En los años sesenta del siglo pasado, cuando los hippies inauguraron diversas rutas hacia los lugares iniciáticos de planeta, en su morral de apache, junto al pequeño alijo de marihuana, llevaban alguno de estos tres libros inevitables, Demian, Siddharta o El lobo estepario, muy manoseados por los vistas de aduanas, en los que Hermann Hesse daba las pautas para sobrevolar toda clase de ruinas sin excluir las que cualquiera lleva en el corazón. Por su parte, este escritor nunca olvidaría el esfuerzo que tuvo que realizar para liberarse de las propias ataduras; entre ellas, el nudo de la soga con la que intentó ahorcarse.

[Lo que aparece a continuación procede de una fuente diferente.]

-- ==== Sys2Proof/Machine/Miethlink.lean ====
section
/-! DEFINITION. The Miethlink node: ports and link faults, formation, the cycle, ring time, points, acyclic access, and commands
received (R328 to R354). -/

namespace Sys2Proof.Machine

/-! Ports (R328 to R330, R336, R342). -/

/-- The delay of port `p`'s link in ps; a free value while unmeasured (R336). -/
def linkDelay (s : State) (p : Nat) : Nat := (getPort s p).delay.getD (freeValue s).toNat

/-- The free value of an unmeasured link taken. -/
def takeDelay (p : Nat) (s : State) : State := if (getPort s p).delay.isNone then takeFree s else s

/-- The reserve, the last 10 µs of the cycle: no DATA frame starts inside it (R336, R340). -/
def inReserve (s : State) : Bool := mlCycle s ≤ s.time.ring % max 1 (mlCycle s) + 10000

/-- ECHO out of a port: the transmit time (log 24); with a loop it waits for the reserve. -/
def sendEcho (p : Nat) (s : State) : State :=
  if s.ml.loop.isSome && !inReserve s then updPort p (fun x => { x with echoDue := true }) s
  else
    mlSend p (mlFrame 5 0 (ringAddrOf s) s.ml.cyc (leBytes 8 s.time.now)) true (updPort p (fun x => { x with echoDue := false }) s)

/-- The reserve of the present cycle reached. -/
def toReserve (s : State) : State :=
  if s.ml.loop.isSome && !inReserve s then
    moveTo (localOf s (s.time.ring / mlCycle s * mlCycle s + mlCycle s - 10000)) s
  else s

/-- The ECHO frames that wait for the reserve go out in it. -/
def dueEchoes (s : State) : State :=
  if (List.range 3).any fun p => (getPort s p).echoDue && usable s true p then
    forN 3 (fun p t => if (getPort t p).echoDue && usable t true p then sendEcho p t else t) (toReserve s)
  else s

/-- A new series of 16 exchanges on a port that is up. -/
def startEcho (p : Nat) (s : State) : State :=
  if usable s true p then sendEcho p (updPort p (fun x => { x with sum := 0, cnt := 0 }) s) else s

/-- PORT_UP (R328, R330, R334): a port that was faulty stays out of the loop until a formation; a head without a loop forms
one. -/
def execPortUp (p : Port) (s : State) : Host.Outcome State Fault Refusal :=
  if !logicUp s || !portEn s p.val || (getPort s p.val).st = 3 then done s
  else
    let t := updPort p.val (fun x => { x with st := 3, silent := false, inLoop := x.inLoop && decide (x.st ≠ 4) }) s
    let t := startEcho p.val (isolate t)
    done (if t.ml.loop.isNone && t.ml.formAt.isNone then formStart t else t)

/-- The ring has wrapped: TOPO says so until a formation (R341). -/
def noteWrap (w : Bool) (m : MlSt) : MlSt := if w && decide (m.topo = 2) then { m with topo := 3, turned := true } else m

/-- LINK_FAULT (R330, R341, R342): a port that is up, or in the loop without character lock, sees no frame. -/
def execLinkFault (p : Port) (s : State) : Host.Outcome State Fault Refusal :=
  let x := getPort s p.val
  if !logicUp s || !(x.st = 3 || (x.inLoop && decide (x.st = 1 ∨ x.st = 2))) then done s
  else
    let t := mlEvent 2 (updPort p.val (fun y => { y with st := 4, silent := true, pass := false }) s)
    done (isolate (mlEvent 3 (updMl (noteWrap x.inLoop) t)))

/-- TRANSMITTER_SILENCE_END (R330). -/
def execTransmitterSilenceEnd (p : Port) (s : State) : Host.Outcome State Fault Refusal :=
  done (if (getPort s p.val).silent then updPort p.val (fun x => { x with silent := false }) s else s)

/-- CHARACTER_LOCK_LOST (R328, R342, R359): a port without lock is down until it is up anew. -/
def execCharacterLockLost (l : Link) (s : State) : Host.Outcome State Fault Refusal :=
  if !logicUp s then done s
  else match l with
    | .ml p =>
      done (if (getPort s p.val).st = 2 || (getPort s p.val).st = 3 then isolate (updPort p.val (fun x => { x with st := 1 }) s)
        else s)
    | .pair => done (updPair (fun q => { q with linkUp := false }) s)

/-- NULL_FRAME (R329, R330): SOF and EOF alone. -/
def execNullFrame (p : Port) (s : State) : Host.Outcome State Fault Refusal :=
  done (if logicUp s && portEn s p.val && !(getPort s p.val).silent then mlSend p.val [] true s else s)

/-- An error in a frame that arrived at port `p` (R333). -/
def portError (p : Nat) (s : State) : State :=
  mlEvent 12 (modReg 0x2A15 (fun w => putBits w (10 * p + 9) (10 * p) (satSucc 1023 (bits w (10 * p + 9) (10 * p)))) s)

/-- A TYPE that R332 does not list. -/
def typeBad (f : MlFrame) : Bool := f.typ = 0 || decide (7 ≤ f.typ.toNat)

Viajó a la India, tal vez en busca de una nueva espiritualidad, tal vez para liberarse del doloroso vínculo con sus padres. De esos viajes no se trajo ninguna experiencia que no encontrara en el lago Constanza, una fuerza interior que le serviría para sobrellevar la esquizofrenia de su mujer, la grave enfermedad de uno de sus hijos, otros amores perdidos y el rechazo con que el patriotismo alemán quiso vengar su posición crítica ante la maldad de las guerras. Fue censurado. Su nombre desapareció de los periódicos. Escribió con seudónimo. Adoptó la nacionalidad suiza. Se estableció en Montagnola, condado de Tesino, y en su arduo combate por la libertad de espíritu se derrumbó algunas veces, de cuyo cataclismo nervioso lo sacó el doctor Lang, discípulo de Jung, y la amistad con Thomas Mann, con el que trabó una extensa correspondencia. Durante el nazismo, sus libros ardieron en una plaza de Berlín atizados por la Gestapo, pero al final de la II Guerra Mundial fue coronado por el premio Goethe y con el Nobel. Hermann Hesse murió en 1962 en Montagnola y allí está enterrado. Hasta allí acuden en peregrinación todos los lectores que en las páginas de sus libros aprendieron a volar.

Se ha dicho que Hermann Hesse fue viejo en la juventud y joven en su vejez. He aquí sus lecciones de iniciación: librarse de cualquier vínculo con los afectos dolorosos, disolverse en la ilusión del nihilismo, ser el creador de la propia alma, sintetizar en ella todas las fuerzas opuestas, absorber la magia de la naturaleza más allá de todas las patrias, agarrarse a un asa de viento para alcanzar todo aquello que deseábamos ser cuando, al salir de la adolescencia, le leíamos en verano tumbados en una hamaca a la sombra de los álamos. ¿Quién no ha soñado alguna vez con ser como él un lobo estepario?